GCHQ and the NSA can, but other doctors can’t

Who can read the doctor’s writing?

GCHQ and the NSA can, but other doctors can’t

A recent personal health scare followed by observations of my father’s deteriorating health — he suffers from the late stages of Alzheimer’s and, unlike me, struggles to communicate his pain — left me shocked at the lack of data in healthcare.

In my experiences, there is little note taking, and what notes are taken are rarely machine readable.

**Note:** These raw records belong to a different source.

-- ==== Sys2Proof/Machine/Results.lean ====
section
/-! DEFINITION. The rows of deadlines (R341), straggler backup (R342), print tokens (R343), withheld frames (R277, R375),
and result rings (R279, R284, R285). -/

namespace Sys2Proof.Machine

open Sys2Proof

/-! ### Deadlines and withheld frames -/

/-- DEADLINE_MISS (R341): the deadline of an unmarked frame of a home stream has passed and its token is not granted. -/
def execDeadlineMiss (t : Nat) (h : Half) (stream frame : Nat) (s : State) : Host.Outcome State Fault Refusal :=
  .next (onLive (s.advance t) h (fun s =>
    match (s.stream h stream).frame? frame with
    | none => s
    | some f =>
      match s.deadline h stream f with
      | none => s
      | some d =>
        if s.now < d ∨ f.deadlinePassed = true then s
        else
          let s1 := s.modFrame h stream frame (fun f => { f with deadlinePassed := true })
          if !f.marked && decide (f.token = .free) then
            s1.log h { code := 0x29, unit := 7, ctx := (((s.half h).streamEntry stream).map (·.jobCtx)).getD 0xFF
                       detail := stream * 2 ^ 32 + frame }
          else s1))

/-- The partner half has the frame in hand (R277): a run of it is under way there, or has printed, and it holds the token, or
may still have it for its unmarked shadow of the frame (R287). -/
def State.partnerHas (s : State) (h : Half) (k : Nat) (f : Frame) : Bool :=
  let p := otherHalf h
  match s.twin h k with
  | none => false
  | some j =>
    let g := (s.stream p j).frame? f.seq
    let mine := decide (f.token = .heldBy p)
    let mayHave := decide (f.token = .free) && s.tokenPath p && !((s.half p).stripes j) && g.any (fun g => !g.marked)
    (mine || mayHave) && (!((s.half p).runsOf j f.seq).isEmpty || g.any (fun g => g.printed.isSome || g.recorded))

/-- The lost partner reported a record of the frame, in HALF_DOWN or in its last heartbeat (R375). -/
def State.reportedDelivered (s : State) (h : Half) (k seq : Nat) : Bool :=
  match s.twin h k with
  | none => false
  | some j =>
    let i := (s.half h).isl
    let last := if i.downFrames.isEmpty then i.partnerLast.getD j 0xFFFFFFFF
      else ((i.downFrames.find? (fun p => p.1 == j)).map (·.2)).getD 0xFFFFFFFF
    last != 0xFFFFFFFF && decide (seq ≤ last)

/-- A frame has no result to come: it is marked, or its run has ended without one (R277, R370). -/
def State.noResult (s : State) (h : Half) (k : Nat) (f : Frame) : Bool :=
  f.marked || (f.runOver && f.printed.isNone && ((s.half h).runsOf k f.seq).isEmpty)

/-- The frame's deadline has passed; a shadow context that knows none takes the row's word for it (log entry 111). -/
def State.pastDeadline (s : State) (h : Half) (k : Nat) (f : Frame) : Bool :=
  match s.frameDeadline h k f with
  | some d => decide (d ≤ s.now)
  | none => (s.stream h k).cfg.shadow

/-- WITHHELD (R277): at its deadline a frame without a result gets a record from its delivering context, after the GAP
record where one is due (R285). A half that holds the partner's tokens first kills a backup that has not printed, and does
nothing for a frame that the partner had delivered (R375). -/
def execWithheld (t : Nat) (h : Half) (stream frame : Nat) (s : State) : Host.Outcome State Fault Refusal :=
  .next (onLive (s.advance t) h (fun s =>
    match (s.stream h stream).frame? frame with
    | none => s
    | some f =>
      let x := s.stream h stream
      if f.recorded || !(s.deliversFrame h stream f) || (s.half h).isl.withholding && !x.cfg.shadow ||
          (s.ring h x.cfg.ring).gapDue || !(s.pastDeadline h stream f) then s
      else if x.cfg.shadow && ((s.half h).isl.holdsTokens || f.kept) then
        if f.printed.isSome || s.reportedDelivered h stream f.seq then s
        else ((s.stopRuns h ((s.half h).runsOf stream frame)).withhold h stream frame).dispatchBoth
      else if s.partnerHas h stream f then s
      else if s.noResult h stream f then s.withhold h stream frame
      else s))

/-! ### Straggler backup (R342, R375) -/

/-- The home half's token of a frame is free, as a probe finds it (R342). -/
def State.probeFree (s : State) (h : Half) (k seq : Nat) : Bool :=
  match s.twin h k with
  | none => false
  | some j =>
    match (s.stream (otherHalf h) j).frame? seq with
    | none => true
    | some g => decide (g.token = .free) && !g.recorded

/-- A frame's BACKUP job is released: with a probe while the partner is paired, without one after a takeover (R342,
R375). A marked frame and a striped frame have no backup (R247, R344). -/
def State.tryBackup (s : State) (h : Half) (k : Nat) (f : Frame) : State :=
  match (s.half h).streamEntry k with
  | none => s
  | some e =>
    if !e.shadow || f.marked || (s.half h).stripes k || f.recorded || !((s.half h).runsOf k f.seq).isEmpty then s
    else if (s.half h).isl.holdsTokens || f.kept then
      if s.reportedDelivered h k f.seq then s else s.release h e.jobCtx (some f.seq)
    else if (s.half h).isl.paired && s.linkUp h && s.probeFree h k f.seq then s.release h e.jobCtx (some f.seq)
    else s

/-- BACKUP_TIME (R342): BACKUP_OFFSET_NS after the frame's last landing on the shadow context. -/
def execBackupTime (t : Nat) (h : Half) (stream frame : Nat) (s : State) : Host.Outcome State Fault Refusal :=
  .next (onLive (s.advance t) h (fun s =>
    match (s.stream h stream).frame? frame, (s.half h).streamEntry stream with
    | some f, some e =>
      match f.lastLanding with
      | none => s
      | some l =>
        if f.backupDue || decide (s.now < l + e.timeNs) || !e.shadow then s
        else
          ((s.modFrame h stream frame (fun f => { f with backupDue := true })).tryBackup h stream f).dispatch h
    | _, _ => s))

/-! ### Print tokens (R343) -/

/-- The command of a job holds its frame's token. -/
def State.holdToken (s : State) (h : Half) (ctx : Nat) : State :=
  s.modJob h ctx (fun j => { j with exec := j.exec.map (fun e => { e with tokenHeld := true }) })

/-- A half holds a frame's token: noted on the frame of a stream context. -/
def State.tokenTo (s : State) (h : Half) (k seq : Nat) (holder : Half) : State :=
  s.modFrame h k seq (fun f => { f with token := .heldBy holder })

/-- A job of a half whose result command of a stream waits for the token of a frame (R343). -/
def State.pendingResult (s : State) (h : Half) (k seq : Nat) : Option Nat :=
  ((s.half h).disp.jobs.find? (fun p => match p.2.exec with
    | none => false
    | some e =>
      e.phase == .written && !e.tokenHeld && (match (s.half h).resultOf ((e.recs).getLastD (parseRec [])) with
        | none => false
        | some q => q.1 == k && ((s.resultFrame h p.1 k q.2).map (·.seq)) == some seq))).map (·.1)

/-- A half ends its runs of a camera's frame, whose token the partner has taken (R343). -/
def State.stopCamera (s : State) (h : Half) (camera seq : Nat) : State :=
  match ((s.half h).contextOf camera false).or ((s.half h).contextOf camera true) with
  | none => s
  | some k => s.stopRuns h ((s.half h).runsOf k seq)

/-- A home half's request for the token of its frame `f` (R343): the grant sends a kill notice to the partner's run. -/
def State.homeRequest (s : State) (h : Half) (ctx k : Nat) (f : Frame) : State :=
  if f.token = .heldBy (otherHalf h) then s.kill h ctx .none
  else
    let s1 := (s.tokenTo h k f.seq h).holdToken h ctx
    if (s.twin h k).isSome then s1.send h (.stopRuns (s.stream h k).cfg.camera f.seq) else s1

/-- The home half `h` answers the request of its partner's command (R343): the token goes to the first request. A home
command that waits for it requested it earlier or in the same cycle, and has it. A grant ends the home runs of the frame. -/
def State.answerToken (s : State) (h : Half) (ctx camera seq : Nat) : State :=
  let p := otherHalf h
  match (s.half h).contextOf camera false with
  | none => s.send h (.tokenAnswer ctx true)
  | some k =>
    match (s.stream h k).frame? seq with
    | none => s.send h (.tokenAnswer ctx true)
    | some f =>
      if f.token = .heldBy h ∨ f.recorded = true then s.send h (.tokenAnswer ctx false)
      else
        match (if f.token = .free ∧ f.marked = false then s.pendingResult h k seq else none) with
        | some c => ((s.tokenTo h k seq h).holdToken h c).send h (.tokenAnswer ctx false)
        | none => ((s.tokenTo h k seq p).send h (.tokenAnswer ctx true)).stopRuns h ((s.half h).runsOf k seq)

/-- The answer to a command of half `h` arrives: a denied command is killed and not retaken (R343). -/
def State.takeAnswer (s : State) (h : Half) (ctx k seq : Nat) (granted : Bool) : State :=
  if granted then (s.tokenTo h k seq h).holdToken h ctx else s.kill h ctx .none

/-- The answer to a request whose command no longer waits for it has no effect (R306, R343). -/
def State.idleAnswer (s : State) (h : Half) (ctx : Nat) : State :=
  match s.nextMessage h with
  | some (.tokenAnswer c _) => if c = ctx then s.dropMessage h else s
  | _ => s

/-- The frame whose token the command of a job waits for: its stream context and the frame; none where it waits for none
(R277, R343). -/
def State.tokenWait (s : State) (h : Half) (ctx : Nat) : Option (Nat × Frame) :=
  match (s.job h ctx).exec with
  | none => none
  | some e =>
    if e.phase ≠ .written ∨ e.tokenHeld = true then none
    else
      match (s.half h).resultOf ((e.recs).getLastD (parseRec [])) with
      | none => none
      | some q =>
        match s.resultFrame h ctx q.1 q.2 with
        | none => none
        | some f => if f.marked || f.recorded then none else some (q.1, f)

/-- PRINT_TOKEN_GRANT (R343): the answer to the token request of a result command. A home half, and a half that delivers
its shadow streams, answers itself. Whether the partner's request arrived in the same cycle (`_tie`) makes no difference: a home command that
waits when that request is taken wins in any case (R41). Otherwise the answer is the partner's next control message; where no request is on its way, it is sent. -/
def execPrintTokenGrant (t : Nat) (h : Half) (ctx : Nat) (_tie : Bool) (s : State) : Host.Outcome State Fault Refusal :=
  .next (onLive (s.advance t) h (fun s =>
    match s.tokenWait h ctx with
    | none => s.idleAnswer h ctx
    | some (k, f) =>
      if !(s.stream h k).cfg.shadow then (s.homeRequest h ctx k f).dispatchBoth
      else if s.deliversFrame h k f then
        if f.token = .heldBy (otherHalf h) then (s.kill h ctx .none).dispatch h
        else (s.tokenTo h k f.seq h).holdToken h ctx
      else if !(s.tokenPath h) then (s.kill h ctx .none).dispatch h
      else
        match s.nextMessage h with
        | some (.tokenAnswer c granted) =>
          if c = ctx then ((s.dropMessage h).takeAnswer h ctx k f.seq granted).dispatchBoth else s
        | _ => s.askToken h ctx k f.seq))

/-! ### Result rings (R279 to R285) -/

/-- The payload of a frame's result (R279). -/
def State.payloadOf (s : State) (h : Half) (k seq : Nat) : List Byte :=
  let c := (s.stream h k).cfg
  let d := s.desc c.resultDesc
  s.readBytes (d.base + seq % 2 * (d.imagePitch * 64)) c.payload

/-- The latest frame of a parity whose last landing has passed and which has no record (R279). -/
def Stream.copyFrame (k : Stream) (parity : Nat) : Option Frame :=
  k.frames.find? (fun f => f.seq % 2 == parity && f.lastLanding.isSome && !f.recorded)

/-- A frame of a parity has printed and its last landing is still to come (R287). -/
def Stream.copyWaits (k : Stream) (parity : Nat) : Bool :=
  k.frames.any (fun f => f.seq % 2 == parity && f.lastLanding.isNone && f.printed.isSome && !f.recorded)

/-- FREE_CUE is signalled by 1 (R279, R283). -/
def State.freeResult (s : State) (h : Half) (c : StreamCfg) : State :=
  if cueHome c.freeCue = h then s.signalCue 0xFF 0 0 c.freeCue 1 else s.send h (.signal c.freeCue 1)

/-- RESULT_COPY (R279): a parity cue has reached 1; Horizon acquires the amount, assigns the result to its frame, writes
the record and signals FREE_CUE. A frame marked meanwhile gets a WITHHELD record, and one that has printed before its last
landing is waited for (R287); a result without a frame is not copied. -/
def execResultCopy (t : Nat) (h : Half) (stream parity : Nat) (s : State) : Host.Outcome State Fault Refusal :=
  .next (onLive (s.advance t) h (fun s =>
    let x := s.stream h stream
    let c := x.cfg
    if !c.enabled || (s.cue (c.resCue parity)).counter == 0 || (s.ring h c.ring).gapDue then s
    else
      let s1 := s.modCue (c.resCue parity) (fun q => { q with counter := q.counter - 1 })
      match x.copyFrame parity with
      | some f =>
        let s2 := if f.marked then s1.withhold h stream f.seq
          else { s1 with free := s1.free + 1 }.deliver h stream (s1.resultInfo h stream f) (s1.payloadOf h stream f.seq)
        (s2.freeResult h c).dispatchBoth
      | none => if x.copyWaits parity then s else (s1.freeResult h c).dispatchBoth))

/-- CONSUMER_READ (R284): Horizon reads CONSUMER while the ring appears full, at most once per µs. -/
def execConsumerRead (t : Nat) (h : Half) (ring consumer : Nat) (s : State) : Host.Outcome State Fault Refusal :=
  .next (onLive (s.advance t) h (fun s =>
    let g := s.ring h ring
    let rested := match g.consumerReadAt with
      | some a => decide (a + 1000 ≤ s.now)
      | none => true
    if g.enable && rested && decide (g.free < 2) then
      (s.modRing h ring (fun g => { g with consumer := consumer % 2 ^ 32, consumerReadAt := some s.now })).putOverflow h ring
    else s))

/-- GAP (R285): after a restart the half reads PRODUCER, NEXT_SEQ and LAST_FRAME from the ring's control block, and writes
one GAP record before any other. On two halves that is at the return boundary (R380). -/
def execGap (t : Nat) (h : Half) (ring producer nextSeq lastFrame : Nat) (s : State) : Host.Outcome State Fault Refusal :=
  .next (onLive (s.advance t) h (fun s =>
    let g := s.ring h ring
    if g.enable && g.gapDue && !(s.half h).isl.withholding && (s.half h).canPost then
      let s1 := s.modRing h ring (fun g =>
        { g with producer := producer % 2 ^ 32, nextSeq := nextSeq % 2 ^ 64, lastFrame := lastFrame % 2 ^ 32 })
      ({ s1 with free := s1.free + 1 }.putRecord h ring (s1.bareInfo h 0x10) (toLe 4 lastFrame ++ toLe 4 0) false).modRing h
        ring (fun g => { g with gapDue := false })
    else s))

end Sys2Proof.Machine
end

If they are typed up, often by some poor drudge, then the information is not easily seen by other healthcare professionals.

What a waste.

Not just in time, but also in terms of lost opportunities for collaborating and solving health problems.

If I collapse now, and am hospitalised, the responding paramedic or doctor will have no way of knowing that my most recent health check showed that my heart rests at 57, my blood pressure is 117/76 and my blood sugars and cholesterol are better than average, yet for some unknown reason I occasionally suffer from what appears to be hypotension, which can lead me to pass out. Others in my family suffer a similar yet possibly unrelated problem. The doctor won’t know this though as I will have no way of communicating it to him if I pass out.

It’s not easy you might say, it’s hellishly difficult to stitch all that information together, and I forgive you as that was my first reaction.

But then I pondered: GCHQ and the NSA can.

The recent Snowden revelations show that both these organisations possess the capability to store and access your personal data in so many formats. And they can network yours with others and share it in real-time.

So if GCHQ can then why can’t the NHS?

There’s something not right here. GCHQ’s budget is thought to be around £1bn per annum, yet a £12bn NHS IT project that tried to sew up and digitise patient data was binned two years ago for being ineffective.

How about a change? What if GCHQ concentrated its human and computing processing power on solving healthcare’s conundrum — how to digitise and collaborate patient data — instead of assuming the innocent guilty while averting the very occasional and outlying threat of a bombing?

The former could save or improve 100s of 1,000s of lives; the latter probably no more than a few 100s.

Don’t ditch PRISM, refocus it on something useful.